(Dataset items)
theorem State.audSend_keeps {m : Nat} {s0 : State} (s : State) (p : ℕ) (h : s0.Keeps m s) (w : Within 0x2000008 m := by exact Within.of (by assumption) (by decide)) :
    s0.Keeps m (State.audSend s p) := by
  unfold State.audSend
  extract_lets a0 a1 a2 a3 a4 a5 a6 a7 a8 a9 a10 a11 a12 a13 a14 a15 a16 a17 a18 a19
  clear_value a0
  clear_value a1
  clear_value a2
  clear_value a3
  clear_value a4
  clear_value a5
  clear_value a6
  have k20 : s0.Keeps m a7 := by
    unfold a7
    split
    · with_reducible assumption
    · with_reducible apply State.inc_keeps (w := w.of (by decide))
      with_reducible assumption
  clear_value a7
  clear_value a8
  have k21 : s0.Keeps m a9 := by
    unfold a9
    split
    · with_reducible apply State.audReport_keeps (w := w.of (by decide))
      with_reducible apply State.inc_keeps (w := w.of (by decide))
      with_reducible assumption
    · with_reducible assumption
  clear_value a9
  clear_value a10
  clear_value a11
  clear_value a12
  clear_value a13
  clear_value a14
  clear_value a15
  clear_value a16
  clear_value a17
  clear_value a18
  clear_value a19
  with_reducible apply State.setAudPort_keeps (w := w.of (by decide))
  with_reducible assumption

theorem State.audBegin_keeps {m : Nat} {s0 : State} (s : State) (p : ℕ) (h : s0.Keeps m s) (w : Within 0x2000008 m := by exact Within.of (by assumption) (by decide)) :
    s0.Keeps m (State.audBegin s p) := by
  unfold State.audBegin
  extract_lets a0 a1 a2 a3
  have k4 : s0.Keeps m a0 := by
    unfold a0
    with_reducible apply State.each_keeps
    · intro x5 x6 x7
      with_reducible apply State.wr_keeps (w := w.of (by decide))
      with_reducible assumption
    · with_reducible assumption
  clear_value a0
  clear_value a1
  clear_value a2
  have k8 : s0.Keeps m a3 := by
    unfold a3
    with_reducible apply State.wr_keeps (w := w.of (by decide))
    with_reducible apply State.wr_keeps (w := w.of (by decide))
    with_reducible apply State.wr_keeps (w := w.of (by decide))
    with_reducible assumption
  clear_value a3
  with_reducible apply State.setAudPort_keeps (w := w.of (by decide))
  with_reducible assumption

theorem State.audStop_keeps {m : Nat} {s0 : State} (s : State) (p : ℕ) (h : s0.Keeps m s) (w : Within 0x2000008 m := by exact Within.of (by assumption) (by decide)) :
    s0.Keeps m (State.audStop s p) := by
  unfold State.audStop
  extract_lets a0 a1
  clear_value a0
  have k2 : s0.Keeps m a1 := by
    unfold a1
    with_reducible apply State.setAudPort_keeps (w := w.of (by decide))
    with_reducible apply State.wr_keeps (w := w.of (by decide))
    with_reducible assumption
  clear_value a1
  split
  · with_reducible apply State.audBegin_keeps (w := w.of (by decide))
    with_reducible apply State.wr_keeps (w := w.of (by decide))
    with_reducible assumption
  · with_reducible assumption

theorem State.samplePeriod_keeps {m : Nat} {s0 : State} (s : State) (p : ℕ) (din : List Word) (h : s0.Keeps m s) (w : Within 0x6005198 m := by exact Within.of (by assumption) (by decide)) :
    s0.Keeps m (State.samplePeriod s p din) := by
  unfold State.samplePeriod
  extract_lets a0 a1 a2 a3 a4 a5 a6
  have k7 : s0.Keeps m a0 := by
    unfold a0
    with_reducible apply State.audDrain_keeps (w := w.of (by decide))
    with_reducible assumption
  clear_value a0
  clear_value a1
  clear_value a2
  clear_value a3
  clear_value a4
  clear_value a5
  clear_value a6
  split
  · with_reducible assumption
  · split
    · with_reducible assumption
    · extract_lets a8 a9 a10 a11 a12 a13 a14 a15 a16 a17 a18 a19
      have k20 : s0.Keeps m a8 := by
        unfold a8
        with_reducible apply State.setAudPort_keeps (w := w.of (by decide))
        with_reducible assumption
      clear_value a8
      have k21 : s0.Keeps m a9 := by
        unfold a9
        split
        · with_reducible apply State.wr_keeps (w := w.of (by decide))
          with_reducible assumption
        · with_reducible assumption
      clear_value a9
      clear_value a10
      have k22 : s0.Keeps m a11 := by
        unfold a11
        split
        · with_reducible apply State.inc_keeps (w := w.of (by decide))
          with_reducible assumption
        · with_reducible assumption
      clear_value a11
      clear_value a12
      clear_value a13
      clear_value a14
      clear_value a15
      have k23 : s0.Keeps m a16 := by
        unfold a16
        with_reducible apply State.setAudPort_keeps (w := w.of (by decide))
        with_reducible assumption
      clear_value a16
      clear_value a17
      clear_value a18
      have k24 : s0.Keeps m a19 := by
        unfold a19
        with_reducible apply State.noteNa_keeps (w := w.of (by decide))
        with_reducible apply State.audSend_keeps (w := w.of (by decide))
        with_reducible apply State.audReceive_keeps (w := w.of (by decide))
        with_reducible assumption
      clear_value a19
      split
      · with_reducible apply State.audStop_keeps (w := w.of (by decide))
        with_reducible assumption
      · with_reducible assumption

theorem State.audTake_keeps {m : Nat} {s0 : State} (s : State) (p : ℕ) (h : s0.Keeps m s) (w : Within 0x20001a8 m := by exact Within.of (by assumption) (by decide)) :
    s0.Keeps m (State.audTake s p) := by
  unfold State.audTake
  split
  · with_reducible assumption
  · split
    · with_reducible assumption
    · extract_lets a0 a1 a2 a3
      clear_value a0
      have k4 : s0.Keeps m a1.2 := by
        unfold a1
        with_reducible apply State.nextTile_keeps (w := w.of (by decide))
        with_reducible assumption
      clear_value a1
      clear_value a2
      clear_value a3
      split
      · with_reducible assumption
      · split
        · with_reducible assumption
        · extract_lets a5 a6 a7 a8 a9 a10 a11 a12
          clear_value a5
          have k13 : s0.Keeps m a6.2 := by
            unfold a6
            with_reducible apply State.checkTile_keeps (w := w.of (by decide))
            with_reducible apply State.maybeSwitch_keeps (w := w.of (by decide))
            with_reducible assumption
          clear_value a6
          clear_value a7
          clear_value a8
          clear_value a9
          clear_value a10
          clear_value a11
          have k14 : s0.Keeps m a12 := by
            unfold a12
            split
            · with_reducible assumption
            · with_reducible apply State.inc_keeps (w := w.of (by decide))
              with_reducible assumption
          clear_value a12
          split
          · with_reducible apply State.pop_keeps (w := w.of (by decide))
            with_reducible assumption
          · split
            · with_reducible apply State.pop_keeps (w := w.of (by decide))
              with_reducible apply State.audReport_keeps (w := w.of (by decide))
              with_reducible apply State.inc_keeps (w := w.of (by decide))
              with_reducible assumption
            · split
              · with_reducible assumption
              · with_reducible apply State.pop_keeps (w := w.of (by decide))
                with_reducible apply State.setAudPort_keeps (w := w.of (by decide))
                with_reducible assumption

* ACTION ITEM: The output should restate the data exactly, with no line missing.

* EXPECTED OUTPUT:
theorem State.audSend_keeps {m : Nat} {s0 : State} (s : State) (p : ℕ) (h : s0.Keeps m s) (w : Within 0x2000008 m := by exact Within.of (by assumption) (by decide)) :
    s0.Keeps m (State.audSend s p) := by
  unfold State.audSend
  extract_lets a0 a1 a2 a3 a4 a5 a6 a7 a8 a9 a10 a11 a12 a13 a14 a15 a16 a17 a18 a19
  clear_value a0
  clear_value a1
  clear_value a2
  clear_value a3
  clear_value a4
  clear_value a5
  clear_value a6
  have k20 : s0.Keeps m a7 := by
    unfold a7
    split
    · with_reducible assumption
    · with_reducible apply State.inc_keeps (w := w.of (by decide))
      with_reducible assumption
  clear_value a7
  clear_value a8
  have k21 : s0.Keeps m a9 := by
    unfold a9
    split
    · with_reducible apply State.audReport_keeps (w := w.of (by decide))
      with_reducible apply State.inc_keeps (w := w.of (by decide))
      with_reducible assumption
    · with_reducible assumption
  clear_value a9
  clear_value a10
  clear_value a11
  clear_value a12
  clear_value a13
  clear_value a14
  clear_value a15
  clear_value a16
  clear_value a17
  clear_value a18
  clear_value a19
  with_reducible apply State.setAudPort_keeps (w := w.of (by decide))
  with_reducible assumption

theorem State.audBegin_keeps {m : Nat} {s0 : State} (s : State) (p : ℕ) (h : s0.Keeps m s) (w : Within 0x2000008 m := by exact Within.of (by assumption) (by decide)) :
    s0.Keeps m (State.audBegin s p) := by
  unfold State.audBegin
  extract_lets a0 a1 a2 a3
  have k4 : s0.Keeps m a0 := by
    unfold a0
    with_reducible apply State.each_keeps
    · intro x5 x6 x7
      with_reducible apply State.wr_keeps (w := w.of (by decide))
      with_reducible assumption
    · with_reducible assumption
  clear_value a0
  clear_value a1
  clear_value a2
  have k8 : s0.Keeps m a3 := by
    unfold a3
    with_reducible apply State.wr_keeps (w := w.of (by decide))
    with_reducible apply State.wr_keeps (w := w.of (by decide))
    with_reducible apply State.wr_keeps (w := w.of (by decide))
    with_reducible assumption
  clear_value a3
  with_reducible apply State.setAudPort_keeps (w := w.of (by decide))
  with_reducible assumption

theorem State.audStop_keeps {m : Nat} {s0 : State} (s : State) (p : ℕ) (h : s0.Keeps m s) (w : Within 0x2000008 m := by exact Within.of (by assumption) (by decide)) :
    s0.Keeps m (State.audStop s p) := by
  unfold State.audStop
  extract_lets a0 a1
  clear_value a0
  have k2 : s0.Keeps m a1 := by
    unfold a1
    with_reducible apply State.setAudPort_keeps (w := w.of (by decide))
    with_reducible apply State.wr_keeps (w := w.of (by decide))
    with_reducible assumption
  clear_value a1
  split
  · with_reducible apply State.audBegin_keeps (w := w.of (by decide))
    with_reducible apply State.wr_keeps (w := w.of (by decide))
    with_reducible assumption
  · with_reducible assumption

theorem State.samplePeriod_keeps {m : Nat} {s0 : State} (s : State) (p : ℕ) (din : List Word) (h : s0.Keeps m s) (w : Within 0x6005198 m := by exact Within.of (by assumption) (by decide)) :
    s0.Keeps m (State.samplePeriod s p din) := by
  unfold State.samplePeriod
  extract_lets a0 a1 a2 a3 a4 a5 a6
  have k7 : s0.Keeps m a0 := by
    unfold a0
    with_reducible apply State.audDrain_keeps (w := w.of (by decide))
    with_reducible assumption
  clear_value a0
  clear_value a1
  clear_value a2
  clear_value a3
  clear_value a4
  clear_value a5
  clear_value a6
  split
  · with_reducible assumption
  · split
    · with_reducible assumption
    · extract_lets a8 a9 a10 a11 a12 a13 a14 a15 a16 a17 a18 a19
      have k20 : s0.Keeps m a8 := by
        unfold a8
        with_reducible apply State.setAudPort_keeps (w := w.of (by decide))
        with_reducible assumption
      clear_value a8
      have k21 : s0.Keeps m a9 := by
        unfold a9
        split
        · with_reducible apply State.wr_keeps (w := w.of (by decide))
          with_reducible assumption
        · with_reducible assumption
      clear_value a9
      clear_value a10
      have k22 : s0.Keeps m a11 := by
        unfold a11
        split
        · with_reducible apply State.inc_keeps (w := w.of (by decide))
          with_reducible assumption
        · with_reducible assumption
      clear_value a11
      clear_value a12
      clear_value a13
      clear_value a14
      clear_value a15
      have k23 : s0.Keeps m a16 := by
        unfold a16
        with_reducible apply State.setAudPort_keeps (w := w.of (by decide))
        with_reducible assumption
      clear_value a16
      clear_value a17
      clear_value a18
      have k24 : s0.Keeps m a19 := by
        unfold a19
        with_reducible apply State.noteNa_keeps (w := w.of (by decide))
        with_reducible apply State.audSend_keeps (w := w.of (by decide))
        with_reducible apply State.audReceive_keeps (w := w.of (by decide))
        with_reducible assumption
      clear_value a19
      split
      · with_reducible apply State.audStop_keeps (w := w.of (by decide))
        with_reducible assumption
      · with_reducible assumption

theorem State.audTake_keeps {m : Nat} {s0 : State} (s : State) (p : ℕ) (h : s0.Keeps m s) (w : Within 0x20001a8 m := by exact Within.of (by assumption) (by decide)) :
    s0.Keeps m (State.audTake s p) := by
  unfold State.audTake
  split
  · with_reducible assumption
  · split
    · with_reducible assumption
    · extract_lets a0 a1 a2 a3
      clear_value a0
      have k4 : s0.Keeps m a1.2 := by
        unfold a1
        with_reducible apply State.nextTile_keeps (w := w.of (by decide))
        with_reducible assumption
      clear_value a1
      clear_value a2
      clear_value a3
      split
      · with_reducible assumption
      · split
        · with_reducible assumption
        · extract_lets a5 a6 a7 a8 a9 a10 a11 a12
          clear_value a5
          have k13 : s0.Keeps m a6.2 := by
            unfold a6
            with_reducible apply State.checkTile_keeps (w := w.of (by decide))
            with_reducible apply State.maybeSwitch_keeps (w := w.of (by decide))
            with_reducible assumption
          clear_value a6
          clear_value a7
          clear_value a8
          clear_value a9
          clear_value a10
          clear_value a11
          have k14 : s0.Keeps m a12 := by
            unfold a12
            split
            · with_reducible assumption
            · with_reducible apply State.inc_keeps (w := w.of (by decide))
              with_reducible assumption
          clear_value a12
          split
          · with_reducible apply State.pop_keeps (w := w.of (by decide))
            with_reducible assumption
          · split
            · with_reducible apply State.pop_keeps (w := w.of (by decide))
              with_reducible apply State.audReport_keeps (w := w.of (by decide))
              with_reducible apply State.inc_keeps (w := w.of (by decide))
              with_reducible assumption
            · split
              · with_reducible assumption
              · with_reducible apply State.pop_keeps (w := w.of (by decide))
                with_reducible apply State.setAudPort_keeps (w := w.of (by decide))
                with_reducible assumption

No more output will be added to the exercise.